Dadu studied in Mitra Institution, Bhowanipore, where among his classmates and friends were the poet Subhash Mukhopadhyay and the singer Hemanta Mukhopadhyay. In 1937 he joined Presidency College and graduated with a BA degree in Economics in 1939. I would do the same exactly fifty years later. His contemporaries, such as Uma Sehanobis, a family friend, would remark that she remembers Dadu wearing a dhoti and kurta and with gold-rimmed glasses, cutting quite an attractive figure. While a Masters student at Calcutta University he joined the Communist Party of India (CPI) in 1940, of which he remained a lifelong member.
After doing his Master’s in Calcutta University Dadu was a whole-time party member for a while, and then joined the Economics faculty of Vidyasagar College for Women in 1958, a post he held until his sudden and unexpected death in 1975 in East Berlin, which he was visiting as part of an Indian delegation on education policy.

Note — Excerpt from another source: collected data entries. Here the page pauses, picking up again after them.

-- ==== Sys2Proof/Laws/PerInstr.lean ====
section
/-! SUPPORT. One statement per command, as syntax: its word is a legal command word and reads back as it
(30_encoding.md R103, R105). -/

namespace Sys2Proof.Laws.WordReadsBack

/-- The command's word is legal, its MBZ field is zero, its OPC field is the command's opcode, and a decoder given the
table row's 32 bits answers the command. -/
def Statement (i : Instr) : Prop :=
  wordWellFormed (encode i) = true ∧ mbzField (encode i) = 0 ∧ opcField (encode i) = opcode i ∧
    decodeTableWord 32 (encode i).toNat = some i

theorem nop : Statement .nop := by unfold Statement; decide
theorem chkcfg : Statement .chkcfg := by unfold Statement; decide
theorem segment : Statement .segment := by unfold Statement; decide
theorem scale : Statement .scale := by unfold Statement; decide
theorem fdct : Statement .fdct := by unfold Statement; decide
theorem quant : Statement .quant := by unfold Statement; decide
theorem hcount : Statement .hcount := by unfold Statement; decide
theorem hbuild : Statement .hbuild := by unfold Statement; decide
theorem henc : Statement .henc := by unfold Statement; decide
theorem hdec : Statement .hdec := by unfold Statement; decide
theorem dequant : Statement .dequant := by unfold Statement; decide
theorem idct : Statement .idct := by unfold Statement; decide
theorem unscale : Statement .unscale := by unfold Statement; decide
theorem encode : Statement .encode := by unfold Statement; decide
theorem decode : Statement .decode := by unfold Statement; decide

end Sys2Proof.Laws.WordReadsBack
end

He wrote several books on education policy in India, housing conditions in Calcutta, a small monograph on Vidyasagar that was published by NCERT, and essays in various magazines and journals, including Parichay and Ekkhon. He was active in the WBCUTA (West Bengal College and University Teacher’s Association) and a founder-member of Neerokkhorota Dureekoron Samiti (Society for Eliminating Illiteracy).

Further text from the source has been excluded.